Collections data are often available only in formats which are difficult to re-use for research purposes. In the case of libraries, the only export formats tend to be proprietary bibliographic schemas such as EndNote or RefCite. Even where APIs are made available, they may be difficult to use or limited in their functionality. CSV or XML downloads are relatively rare. Data licensing regimes may also discourage re-use, either by explicit limitations or by lack of clarity about terms and conditions.

Even where researchers are able to download usable data, it is very rare for them to be able to feed back any cleaning or enhancing they may have done. The cultural heritage institutions supplying the data may be unable or unwilling to accept corrections or improvements to their records. They may also be suspicious of researchers developing new digital services which appear to compete with the original database.

As a result, there has been a significant disconnect between curatorial databases and researchers, who have struggled to make effective use of what is potentially a very rich source of computationally usable evidence. One important consequence is that re-use of curatorial data by researchers often focuses on the data which are the easiest to obtain. The results are neither particularly representative nor exhaustive, and may weaken the validity of the conclusions drawn from the research.

Some recent “collections as data” initiatives (such as have started to explore approaches to best practice for “computationally amenable collections”, with the aim of “encouraging cultural heritage organizations to develop collections and systems that are more amenable to emerging computational methods and tools”. In this presentation, I will suggest some elements of best practice for curatorial institutions in this area.
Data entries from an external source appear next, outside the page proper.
-- ==== Sys2Proof/Machine/Directory.lean ====
section
/-! DEFINITION. Changes of a table's storage and directory: writing a row into a tier, moving it, replicas, the pin and replicate
commands that wait, and the exchange of two tables (R86, R89, R92 to R95, R101 to R103). -/
namespace Sys2Proof.Machine

/-! ### Rows in memory -/

/-- Read a row of a tier and slot, as stored: the whole slot. -/
def State.readSlot (s : State) (acc : Access) (t : Table) (tier slot : Nat) : MemResult × State :=
  s.readCut acc (t.slotPieces tier slot)

/-- The bytes of the default row (R84): zeros from creation until it is loaded. -/
def Table.defaultBytes (t : Table) : Bytes := padTo (t.slot 0) t.defaultRow

/-- The FP32 elements of the default row. -/
def Table.defaultValues (t : Table) : List Nat := rowValues t.dim t.defaultCode t.defaultBytes

/-- The writes of a row's 32 copies, each whole (R92, R95): the first error, if any, and the state. -/
def State.writeCopies (s : State) (acc : Access) (t : Table) (set : Nat) (data : Bytes) : Option Nat × State :=
  (List.range 32).foldl
    (fun (r : Option Nat × State) c =>
      match r.1 with
      | some _ => r
      | none =>
        match r.2.write acc (r.2.copyAt t set c) data with
        | (.ok _, s) => (none, s)
        | (.bad e, s) => (some e, s))
    (none, s)

/-- A table's rows are refreshed on other packages (R159): scope shard group over more than one package. -/
def Table.refreshes (t : Table) : Bool := t.scope = 2 && t.sharded && 1 < t.packages

/-- Note a replicated row loaded in an epoch, whose copies are to be refreshed in the next apply phase (R95,
notes/assumptions/29.md). -/
def Table.markDirty (t : Table) (r epoch : Nat) : Table :=
  if t.dirty.any (fun d => d.1 = r) then t else { t with dirty := Map.put t.dirty r (some epoch) }

/-- How the writing of a row into a tier ended. -/
inductive RowPut where
  | done (s : State)
  /-- The pool of the tier has no free slot: nothing changed. -/
  | noSlot (s : State)
  /-- A bus error; no entry names a slot that was not written whole. -/
  | bad (code : Nat) (s : State)
  deriving DecidableEq, Repr

/-- Give a shard row a new slot of a tier: the row first, then its entry (R89, R145). The caller frees the old slot. -/
def State.placeRow (s : State) (acc : Access) (n b tier : Nat) (data : Bytes) : RowPut :=
  let t := s.table n
  match t.freeSlot tier with
  | none => .noSlot s
  | some k =>
    match s.writeCut acc (t.slotPieces tier k) data with
    | (.bad e, s) => .bad e s
    | (.ok _, s) =>
      match s.writeCut acc (t.mapPieces b) (natLe 4 (entryOf tier k)) with
      | (.bad e, s) => .bad e s
      | (.ok _, s) => .done (s.setTable n (t.setUsed tier (insertAsc k (t.used tier))))

/-- Return a slot to its free list at once. -/
def Table.freeNow (t : Table) (tier slot : Nat) : Table :=
  if tier ≤ 2 then t.setUsed tier ((t.used tier).filter (· ≠ slot)) else t

/-- A load's write of a row (R86, R95, R101): in place, or into the named tier, whose old slot is free at once
(notes/assumptions/25.md). A fixed-code row's local copies are written too. -/
def State.putRow (s : State) (acc : Access) (n r b tier : Nat) (data : Bytes) : RowPut :=
  let t := s.table n
  if !t.tiered then
    match s.writeCut acc (t.slotPieces 0 b) data with
    | (.bad e, s) => .bad e s
    | (.ok _, s) =>
      match t.replicaOf r with
      | none => .done s
      | some (set, _) =>
        match s.writeCopies acc t set data with
        | (some e, s) => .bad e s
        | (none, s) => .done (if t.refreshes then s.setTable n (t.markDirty r s.epoch) else s)
  else
    match s.readEntry acc t b with
    | (.error e, s) => .bad e s
    | (.ok (cur, old), s) =>
      let mark (s : State) : State := if (t.replicaOf r).isSome then s.setTable n ((s.table n).markDirty r s.epoch) else s
      if cur = tier then
        match s.writeCut acc (t.slotPieces tier old) data with
        | (.bad e, s) => .bad e s
        | (.ok _, s) => .done (mark s)
      else
        match s.placeRow acc n b tier data with
        | .done s => .done (mark (s.setTable n ((s.table n).freeNow cur old)))
        | p => p

/-! ### The apply phase's own work (R140, R157 to R161) -/

/-- The unit that owns a shard row (R140): that of the cluster whose stack holds its row-map entry, or the first granule of
its slot. -/
def State.owner (s : State) (t : Table) (b : Nat) : Nat :=
  match (if t.tiered then t.mapPieces b else t.slotPieces 0 b) with
  | (a, _) :: _ => s.stackOf a
  | [] => 0

/-- Return a slot to its free list at the boundary after next (R89), or at once while no epochs run. -/
def State.releaseSlot (s : State) (n tier slot : Nat) : State :=
  let t := s.table n
  if s.epochsRunning then s.setTable n { t with releases := t.releases ++ [⟨tier, slot, s.epoch + 1⟩] }
  else if tier = 4 then s
  else s.setTable n (t.freeNow tier slot)

/-- Refresh a replicated row's copies from its home slot (R94, R159): the local ones, and the slot sent to every other member.
`row` is the row number, `b` its shard row here. -/
def State.sendRefresh (s : State) (n row tier : Nat) (data : Bytes) : State :=
  let t := s.table n
  let channel := match s.update.parts.find? (fun p => p.table = n) with
    | some p => p.channel
    | none => t.channel
  if !t.refreshes || !s.epochsRunning then s
  else
    (t.chips.filter (· ≠ s.chip)).foldl (fun s c =>
      s.offer ⟨channel, c, s.epoch % 65536, 2, [], natLe 2 n ++ natLe 1 0 ++ natLe 1 tier ++ natLe 8 row ++ natLe 2 data.length ++ data,
        64, false, s.now⟩) s

def State.refreshRow (s : State) (u n row b : Nat) : State :=
  let t := s.table n
  match Map.find t.replicas row with
  | none => s
  | some (set, _) =>
    match s.readEntry applyAccess t b with
    | (.error e, s) => s.applyBad u e
    | (.ok (tier, slot), s) =>
      if tier = 3 then s
      else
        match s.readSlot applyAccess t tier slot with
        | (.bad e, s) => s.applyBad u e
        | (.ok data, s) =>
          match s.writeCopies applyAccess t set data with
          | (some e, s) => s.applyBad u e
          | (none, s) =>
            (s.setTable n { s.table n with replicas := Map.put (s.table n).replicas row (some (set, tier)) }).sendRefresh n row tier data

/-- Write a shard row into a slot that is its already, and point its entry there (R89, R145): the first error, if any. -/
def State.writeMoved (s : State) (acc : Access) (n b tier slot : Nat) (data : Bytes) : Option Nat × State :=
  let t := s.table n
  match s.writeCut acc (t.slotPieces tier slot) data with
  | (.bad e, s) => (some e, s)
  | (.ok _, s) =>
    match s.writeCut acc (t.mapPieces b) (natLe 4 (entryOf tier slot)) with
    | (.bad e, s) => (some e, s)
    | (.ok _, s) => (none, s)

/-- A slot taken for a move is given back. -/
def State.giveBack (s : State) (n tier slot : Nat) : State := s.setTable n ((s.table n).freeNow tier slot)

/-- Move a shard row to a tier (R89), into a slot that is taken already, its stored value converted. A value that cannot be
converted leaves the row where it is and is counted as a conversion failure (notes/assumptions/30.md). -/
def State.moveRowTo (s : State) (u n b tier slot : Nat) : State :=
  let t := s.table n
  match s.readEntry applyAccess t b with
  | (.error e, s) => (s.giveBack n tier slot).applyBad u e
  | (.ok (cur, old), s) =>
    if cur = 3 ∨ cur = tier then s.giveBack n tier slot
    else
      match s.readSlot applyAccess t cur old with
      | (.bad e, s) => (s.giveBack n tier slot).applyBad u e
      | (.ok data, s) =>
        match encodeRow (t.code tier) (rowValues t.dim (t.code cur) data) with
        | none => (s.giveBack n tier slot).setTable n (((s.giveBack n tier slot).table n).count 0x10B 1)
        | some row =>
          match s.writeMoved applyAccess n b tier slot row with
          | (some e, s) => (s.giveBack n tier slot).applyBad u e
          | (none, s) =>
            let s := s.setTable n ((s.table n).count (if tier < cur then 0x0C else 0x0D) 1)
            let s := s.releaseSlot n cur old
            let r := s.rowNumber t b
            if (t.replicaOf r).isSome then s.refreshRow u n r b else s

/-- Take the lowest free slot of a tier. -/
def State.takeSlot (s : State) (n tier : Nat) : Option (Nat × State) :=
  let t := s.table n
  (t.freeSlot tier).map (fun k => (k, s.setTable n (t.setUsed tier (insertAsc k (t.used tier)))))

/-- Move a shard row to a tier with the lowest free slot; without one the move is deferred and counted. -/
def State.moveRow (s : State) (u n b tier : Nat) : State :=
  match s.takeSlot n tier with
  | some (k, s) => s.moveRowTo u n b tier k
  | none => s.setTable n ((s.table n).count 0x0E 1)

/-! ### Pin and replicate changes (R94, R103) -/

/-- The status record of R99. -/
def statusRecord (status count : Nat) (now : Ns) : Bytes := natLe 2 status ++ natLe 2 0 ++ natLe 4 count ++ natLe 8 now

/-- Write a status record that is owed. A bus error is that of the command that owes it. -/
def State.payOwed (s : State) (o : Owed) (status count : Nat) : State :=
  match s.write ⟨.c1, some o.job⟩ o.address (statusRecord status count s.now) with
  | (.ok _, s) => s
  | (.bad e, s) => s.execFault { s.newReport ⟨.lookup, o.engine⟩ e 4 o.job with
      opcode := some o.op, physical := o.address }

/-- Pay a record if one is owed. -/
def State.pay (s : State) (o : Option Owed) (status count : Nat) : State :=
  match o with
  | some o => s.payOwed o status count
  | none => s

/-- A pin list after one row of a pin command: a tier code, or 3 to unpin. A row beyond 65,536 is not taken (R103). -/
def pinRow (pins : List (Nat × Nat)) (action b : Nat) : List (Nat × Nat) :=
  if action = 3 then pins.filter (fun p => p.1 ≠ b)
  else if pins.any (fun p => p.1 = b) || pins.length < 65536 then Map.put pins b (some action)
  else pins

/-- Take one row of a pin command: the pin list, and, while no epochs run, the pinned move. -/
def State.takePin (s : State) (n : Nat) (c : Change) (b : Nat) : Change × State :=
  let t := s.table n
  let pins := pinRow t.pins c.action b
  let s := s.setTable n { t with pins := pins }
  if c.action = 3 then ({ c with taken := c.taken + 1 }, s)
  else if !pins.any (fun p => p.1 = b) then ({ c with full := true }, s)
  else ({ c with taken := c.taken + 1 }, if s.epochsRunning then s else s.moveRow (s.owner t b) n b c.action)

/-- Add one row to the hot-row directory: none when no replica set is left. A row homed here is copied now; one homed
elsewhere keeps its set until its home's slot arrives (code 4: no directory entry yet). An unallocated row has no storage to
copy and is skipped. -/
def State.addReplica (s : State) (n r : Nat) : Option (State × Bool) :=
  let t := s.table n
  if (Map.find t.replicas r).isSome then some (s, true)
  else
    match (if s.replicatedRows < 65536 then t.freeSet else none) with
    | none => none
    | some set =>
      match s.homeRow t r with
      | none => some (s.setTable n { t with replicas := Map.put t.replicas r (some (set, 4)) }, true)
      | some b =>
        let s' := s.setTable n { t with replicas := Map.put t.replicas r (some (set, 4)) }
        let s' := s'.refreshRow (s.owner t b) n r b
        if (Map.find (s'.table n).replicas r).any (fun x => x.2 < 4) then some (s', true) else some (s, false)

/-- Take one row of a replicate command: 0 adds it, 1 removes it. -/
def State.takeReplicate (s : State) (n : Nat) (c : Change) (r : Nat) : Change × State :=
  if c.action = 1 then
    ({ c with taken := c.taken + 1 },
      match Map.find (s.table n).replicas r with
      | some (set, _) => (s.setTable n { s.table n with replicas := Map.put (s.table n).replicas r none }).releaseSlot n 4 set
      | none => s)
  else if c.full then (c, s)
  else
    match s.addReplica n r with
    | none => ({ c with full := true }, s)
    | some (s, true) => ({ c with taken := c.taken + 1 }, s)
    | some (s, false) => ({ c with skipped := c.skipped + 1 }, s)

/-- The unit that a row of a change falls to: the owner of its shard row, or of its row number (R140, R157). -/
def State.changeUnit (s : State) (t : Table) (c : Change) (x : Nat) : Nat :=
  s.owner t (if c.pin then x else (t.place x).2)

/-- The status record of a change that is done: pin list full (0x000A), replica sets exhausted (6), rows skipped (9), or done. -/
def State.payChange (s : State) (c : Change) : State :=
  if c.full then s.pay c.owed (if c.pin then 0x0A else 6) c.taken
  else if c.skipped = 0 then s.pay c.owed 0 c.taken
  else s.pay c.owed 9 c.skipped

/-- Carry out a change as far as it falls to a unit, or all of it; once no row is left its record is paid, else it waits for the
units that its other rows fall to. -/
def State.applyChange (s : State) (n : Nat) (u : Option Nat) (c : Change) : State :=
  let t := s.table n
  let mine (x : Nat) : Bool := u.all (fun k => s.changeUnit t c x = k)
  let r := (c.rows.filter mine).foldl
    (fun (y : Change × State) x => if c.pin then y.2.takePin n y.1 x else y.2.takeReplicate n y.1 x)
    ({ c with rows := c.rows.filter (fun x => !mine x) }, s)
  if r.1.rows = [] then r.2.payChange r.1
  else r.2.setTable n { r.2.table n with changes := (r.2.table n).changes ++ [r.1] }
My observations will be based on three projects which are addressing these issues. The first project is “Collecting the West”, in which Western Australian researchers are working with the British Museum to deploy and evaluate the ResearchSpace software, which is designed to integrate heterogeneous collection data into a cultural heritage knowledge graph. The second project is HuNI – the Humanities Networked Infrastructure – which has been building a “virtual laboratory” for the humanities by reshaping collections data into semantic information networks. The third project – “Reconstructing the Phillipps Collection”, funded by the European Union under its Marie Curie Fellowships scheme – involved combining collections data from a range of digital and physical sources to reconstruct the histories of manuscripts in the largest private collection ever assembled.

Curatorial institutions should recognize that there is a growing group of researchers who do not simply want to search or browse a collections database. There is an increasing demand for access to collections data for downloading and re-use, in suitable formats and on non-restrictive licensing terms. In return, researchers will be able to offer enhanced and improved ways of analyzing and visualizing data, as well as correcting and amplifying collection database records on the basis of research results. There are significant potential benefits for both sides of this partnership.